Very dense and britle.
Beautiful grain patterns.
Reddish and White when I apply Lacquer thinner to wipe off the wood.
.
I would like to apply Waterlox Varnish or Arm R Seal

Question 
Should I apply Seal coat of shellac, 
because it had so much wax over the years, even if I rinse it thoroughly with Acetone and Lacquer Thinner,
Then Waterlox or Arm R Seal

I did some reading about Eastern Red Cedar and someone mentioned that this wood, eastern cedar has oils and must apply seal coat of shellac, otherwise the varnish will not dry.

What do you recommend? 
Thank you very much for your help ! 
Julian


----------



## CharlesNeil (Oct 21, 2007)

got a picture .. is the wood soft and does it smel llike cedar


----------



## Fax (Feb 23, 2017)

> got a picture .. is the wood soft and does it smel llike cedar
> 
> - CharlesNeil


It is very hard, feels like a rock .
Very heavy.
Edges are very hard.
Had a gray look before I sanded it.
As soon as I wet it a bit with solvent lacquer it shoes beautiful color, reddish and white.
I will try to smell it as soon as I get home from work.
I used lots of lacquer thinner and acetone to wipe old grime, waxes, and oils that were used.


----------



## CharlesNeil (Oct 21, 2007)

That doesnt sound like cedar, cedar is soft , usually some what knotty ..


----------



## johnstoneb (Jun 14, 2012)

Need a picture. If it is actually from Germany I doubt that it is Eastern Red Cedar. Eastern red cedar is just a little bit softer than Cherry. Cedar 900 Janka, Cherry 950 Janka. Eastern Red Cedar is a juniper it doesn't have much or any oil some of the knots may bleed. You might want to seal them with shellac but if it is actually 50 years old any sap will have dried up long ago.
It is not particularly heavy about the same weight as Black Cherry a little bit lighter than Black Walnut
As Charles says pictures would really help. If you sand down to new wood the cedar small will fill your shop. You'll smell it as soon as you walk into the shop. You haven't mentioned any smell and you would notice that immediately.Hence the name aromatic red cedar.


----------



## Fax (Feb 23, 2017)

> That doesnt sound like cedar, cedar is soft , usually some what knotty ..
> 
> - CharlesNeil


As a classical guitar player I know that whenever I see a new guitar, I try to smell it inside because of the beautiful cedar scent. 
But this doesn't have that obvious scent of cedat. 
And it is impossible to put a nail in it; must dril first.
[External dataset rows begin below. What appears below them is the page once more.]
-- ==== Sys2Proof/Tests/Slice0.lean ====
section
/-! SUPPORT. Tests: expected values are from 95_test_vectors.md and the tables of 30_encoding.md. The test of a
statement's hypotheses is named test_witness and the statement. -/

namespace Sys2Proof.Tests

open Machine

set_option maxRecDepth 20000

/-- `CRC_INIT = 00`, `BUF_CAP` unbounded: the vectors' default. -/
def cfg0 : Config := Config.default

/-- A finite buffer (95_test_vectors P6). -/
def cfg4 : Config := { crcInit := 0x00, bufCap := some 4 }

/-- RX in a state with buffered bytes and an accumulator, all else as after reset. -/
def rxAt (c : Config) (st : RxState) (bytes : List Byte) (crc : Byte) : State :=
  { State.resetWith c with rxState := st, rxBuf := bytes.zipIdx.map fun x => (x.2, x.1), rxLen := bytes.length,
                           rxCrc := crc }

/-- TX with a frame open and an accumulator, all else as after reset. -/
def txAt (crc : Byte) : State := { State.resetWith cfg0 with txState := .active, txCrc := crc }

/-- The outcome is a next state of which `p` holds. -/
def after (o : Host.Outcome State Fault Refusal) (p : State → Bool) : Bool :=
  match o with
  | .next t => p t
  | .fault _ => false
  | .refused _ => false

/-- The outcome is a next state whose RX registers and bytes, and whose packets, are these. -/
def rxIs (o : Host.Outcome State Fault Refusal) (st : RxState) (bytes : List Byte) (crc : Byte)
    (packets : List (List Byte)) : Bool :=
  after o fun t => t.rxState == st && bufBytes t t.rxLen == some bytes && t.rxCrc == crc && t.rxPkt == packets

/-- The outcome is a next state with these emitted bytes, state and accumulator of TX. -/
def txIs (o : Host.Outcome State Fault Refusal) (out : List Byte) (st : TxState) (crc : Byte) : Bool :=
  after o fun t => t.txOut == out && t.txState == st && t.txCrc == crc

/-! ### The codes of the states (10_state R12 and R15) -/

theorem test_rx_state_code : rxStateCode .escaping = 0b10 := by decide
theorem test_tx_state_code : txStateCode .active = 1 := by decide

/-! ### Ill-formed operations -/

theorem test_wellFormed_refuses_xdata_start_marker : (Instr.rxXdata 0x55).wellFormed = false := by decide
theorem test_wellFormed_refuses_data_start_marker : (Instr.rxData 0x55).wellFormed = false := by decide
theorem test_wellFormed_refuses_data_end_marker : (Instr.rxData 0x5A).wellFormed = false := by decide
theorem test_wellFormed_refuses_data_escape_byte : (Instr.rxData 0x50).wellFormed = false := by decide

/-! ### Words written out from the encodings of 30_encoding R38, R42 and R43 -/

theorem test_decode_rx_start : decode .escaping (.rxIn 0b01010101) = .rxStart := by decide
theorem test_decode_rx_ignore : decode .idle (.rxIn 0b01011010) = .rxIgnore := by decide
theorem test_decode_rx_end : decode .receiving (.rxIn 0b01011010) = .rxEnd := by decide
theorem test_decode_rx_esc : decode .receiving (.rxIn 0b01010000) = .rxEsc := by decide
theorem test_decode_rx_xdata : decode .escaping (.rxIn 0b01010000) = .rxXdata 0x50 := by decide
theorem test_decode_rx_data : decode .receiving (.rxIn 0b10100101) = .rxData 0xA5 := by decide
theorem test_decode_tx_reserved : decode .idle (.txCmd 0b0010101010) = .txReserved := by decide
theorem test_decode_tx_open : decode .idle (.txCmd 0b0111111111) = .txOpen := by decide
theorem test_decode_tx_byte : decode .idle (.txCmd 0b1001011010) = .txByte 0x5A := by decide
theorem test_decode_tx_close : decode .idle (.txCmd 0b1100000001) = .txClose := by decide
theorem test_decode_crc_clear : decode .idle (.crcOp 0b011111111) = .crcClear := by decide
theorem test_decode_crc_update : decode .idle (.crcOp 0b111011000) = .crcUpdate 0xD8 := by decide
theorem test_decode_reset : decode .receiving .resetIn = .reset := by decide
theorem test_table_word_end : decodeTableWord 8 0x5A = some .rxEnd := by decide
theorem test_table_word_byte : decodeTableWord 16 0x25A = some (.txByte 0x5A) := by decide

/-! ### The CRC8 and the frame (95_test_vectors sections 2 and 3) -/

theorem test_crc_update_12_34 : crc8Update 0x12 0x34 = 0xFE := by decide
theorem test_crc_serial_12_34 : crc8UpdateSerial 0x12 0x34 = 0xFE := by decide
theorem test_crc_check_value : crc8From 0x00 [0x31, 0x32, 0x33, 0x34, 0x35, 0x36, 0x37, 0x38, 0x39] = 0xA1 := by
  decide
theorem test_crc_init_ff : crc8From 0xFF [0x01, 0x02, 0x03] = 0x0A := by decide
theorem test_encode_source_example :
    encodeFrame 0x00 [0x3F, 0x3F, 0x02, 0x54, 0x45, 0x5A, 0x54] =
      [0x55, 0x3F, 0x3F, 0x02, 0x54, 0x45, 0x50, 0xA5, 0x54, 0xE4, 0x5A] := by decide
theorem test_encode_escaped_checksum :
    encodeFrame 0x00 [0x01, 0x02, 0x1D] = [0x55, 0x01, 0x02, 0x1D, 0x50, 0xA5, 0x5A] := by decide

/-! ### The operations, one step each (95_test_vectors sections 3.2 to 4.1, P6, P7) -/

theorem test_rxStart_from_escaping :
    rxIs (rxStep 0x55 (rxAt cfg0 .escaping [0x11] 0xC3)) .receiving [] 0x00 [] = true := by decide
theorem test_rxIgnore_end_marker : rxIs (rxStep 0x5A (rxAt cfg0 .idle [] 0x00)) .idle [] 0x00 [] = true := by decide
theorem test_rxEnd_delivers :
    rxIs (rxStep 0x5A (rxAt cfg0 .receiving [0x01, 0x02, 0x03, 0xD8] 0x00)) .idle [] 0x00 [[0x01, 0x02, 0x03]] =
      true := by decide
theorem test_rxEnd_three_bytes_drops :
    rxIs (rxStep 0x5A (rxAt cfg0 .receiving [0x01, 0x02, 0x78] 0x00)) .idle [] 0x00 [] = true := by decide
theorem test_rxEsc_keeps_buffer :
    rxIs (rxStep 0x50 (rxAt cfg0 .receiving [0x3F, 0x3F, 0x02, 0x54, 0x45] 0x43)) .escaping
      [0x3F, 0x3F, 0x02, 0x54, 0x45] 0x43 [] = true := by decide
theorem test_rxXdata_complements :
    rxIs (rxStep 0xA5 (rxAt cfg0 .escaping [0x3F, 0x3F, 0x02, 0x54, 0x45] 0x43)) .receiving
      [0x3F, 0x3F, 0x02, 0x54, 0x45, 0x5A] 0x01 [] = true := by decide
theorem test_rxXdata_end_marker_is_data :
    rxIs (rxStep 0x5A (rxAt cfg0 .escaping [] 0x00)) .receiving [0xA5] 0x90 [] = true := by decide
theorem test_rxData_checksum :
    rxIs (rxStep 0xD8 (rxAt cfg0 .receiving [0x01, 0x02, 0x03] 0xD8)) .receiving [0x01, 0x02, 0x03, 0xD8] 0x00 [] =
      true := by decide
theorem test_rxData_overflow :
    rxIs (rxStep 0xF4 (rxAt cfg4 .receiving [0x01, 0x02, 0x03, 0x04] 0xF4)) .idle [] 0x00 [] = true := by decide
theorem test_rxData_stale_bytes_unreadable :
    (after (rxStep 0x55 (rxAt cfg0 .receiving [0x01, 0x02] 0x78)) fun t => memRead t 0 == none) = true := by decide
theorem test_drop_cause_framing :
    dropCause .rxEnd (rxAt cfg0 .receiving [0x01, 0x02, 0x03, 0xD9] 0x5E) = some .framingError := by decide
theorem test_drop_cause_empty : dropCause .rxEnd (rxAt cfg0 .receiving [] 0x00) = some .emptyFrame := by decide
theorem test_drop_cause_empty_init_ff :
    dropCause .rxEnd (rxAt { crcInit := 0xFF, bufCap := none } .receiving [] 0xFF) = some .framingError := by decide
theorem test_txOpen : txIs (exec .txOpen State.reset) [0x55] .active 0x00 = true := by decide
theorem test_txOpen_refused_in_active : exec .txOpen (txAt 0x00) = .refused .txOutOfSequence := by rfl
theorem test_txByte_escapes : txIs (exec (.txByte 0x5A) (txAt 0x43)) [0x50, 0xA5] .active 0x01 = true := by decide
theorem test_txByte_refused_in_idle : exec (.txByte 0x41) State.reset = .refused .txOutOfSequence := by rfl
theorem test_txClose_escapes_checksum :
    txIs (exec .txClose (txAt 0x5A)) [0x50, 0xA5, 0x5A] .idle 0x00 = true := by decide
theorem test_txClose_plain : txIs (exec .txClose (txAt 0xD8)) [0xD8, 0x5A] .idle 0x00 = true := by decide
theorem test_txReserved_refused : exec .txReserved State.reset = .refused .txReservedCode := by rfl
theorem test_crcClear : (after (exec .crcClear { State.reset with acc := 0xD8 }) fun t => t.acc == 0x00) = true := by
  decide
theorem test_crcUpdate :
    (after (exec (.crcUpdate 0x03) { State.reset with acc := 0x78 }) fun t => t.acc == 0xD8) = true := by decide
theorem test_reset_mid_frame :
    rxIs (exec .reset (rxAt cfg0 .escaping [0x11] 0xC3)) .idle [] 0x00 [] = true := by decide

/-! ### The step -/

/-- A raw byte presented, at RX's turn. -/
def rxPresented (b : Byte) (s : State) : State := { s with rxIn := [b], turns := [.rx] }

/-- A command presented, at TX's turn. -/
def txPresented (w : TxWord) (s : State) : State := { s with txCmd := [w], turns := [.tx] }

theorem test_fetchWord_end : rxIs (step (State.reset.withFetchWord 8 0x5A)) .idle [] 0x00 [] = true := by decide
theorem test_fetchWord_open : txIs (step (State.reset.withFetchWord 16 0x100)) [0x55] .active 0x00 = true := by
  decide
theorem test_fetchWord_byte : txIs (step (State.reset.withFetchWord 16 0x25A)) [0x50, 0xA5] .active 0xA5 = true := by
  decide
theorem test_step_waits_for_consumer :
    (after (step { rxPresented 0x55 State.reset with pktPending := true }) fun t => t.rxIn == [0x55]) = true := by
  decide

/-! ### Witnesses of hypotheses -/

/-- A delivered frame is about to end: 01 02 03 D8 buffered (95_test_vectors P5, step 19). -/
def full : State := rxAt cfg4 .receiving [0x01, 0x02, 0x03, 0xD8] 0x00

theorem inv_full : full.Inv where
  cfgWf := by decide
  bufWf := by decide
  bufInSpace := by decide
  lenFits := by decide
  crcOfBuffer := ⟨[0x01, 0x02, 0x03, 0xD8], by decide, by decide⟩
  rxIdle := by decide
  txIdle := by decide
  packets := by decide
  pending := by decide
  untaken := by decide

/-- The same with the end marker presented at RX's turn. -/
theorem inv_full_presented : (rxPresented 0x5A full).Inv where
  cfgWf := by decide
  bufWf := by decide
  bufInSpace := by decide
  lenFits := by decide
  crcOfBuffer := ⟨[0x01, 0x02, 0x03, 0xD8], by decide, by decide⟩
  rxIdle := by decide
  txIdle := by decide
  packets := by decide
  pending := by decide
  untaken := by decide

/-- The state after the end marker in `full`. -/
def delivered : State :=
  { full with rxState := .idle, rxLen := 0, rxPkt := [[0x01, 0x02, 0x03]], pktPending := true }

theorem step_full : rxStep 0x5A full = .next delivered := by rfl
Thank you very much for your help!
Julian


----------



## Fax (Feb 23, 2017)

> Need a picture. If it is actually from Germany I doubt that it is Eastern Red Cedar. Eastern red cedar is just a little bit softer than Cherry. Cedar 900 Janka, Cherry 950 Janka. Eastern Red Cedar is a juniper it doesn t have much or any oil some of the knots may bleed. You might want to seal them with shellac but if it is actually 50 years old any sap will have dried up long ago.
> It is not particularly heavy about the same weight as Black Cherry a little bit lighter than Black Walnut
> As Charles says pictures would really help.
> 
> - johnstoneb


Now that I think of how much sanding I did yesterday, I didn't notice any scent of cedar as I do when I see a new guitar made with cedar; you feel it right away.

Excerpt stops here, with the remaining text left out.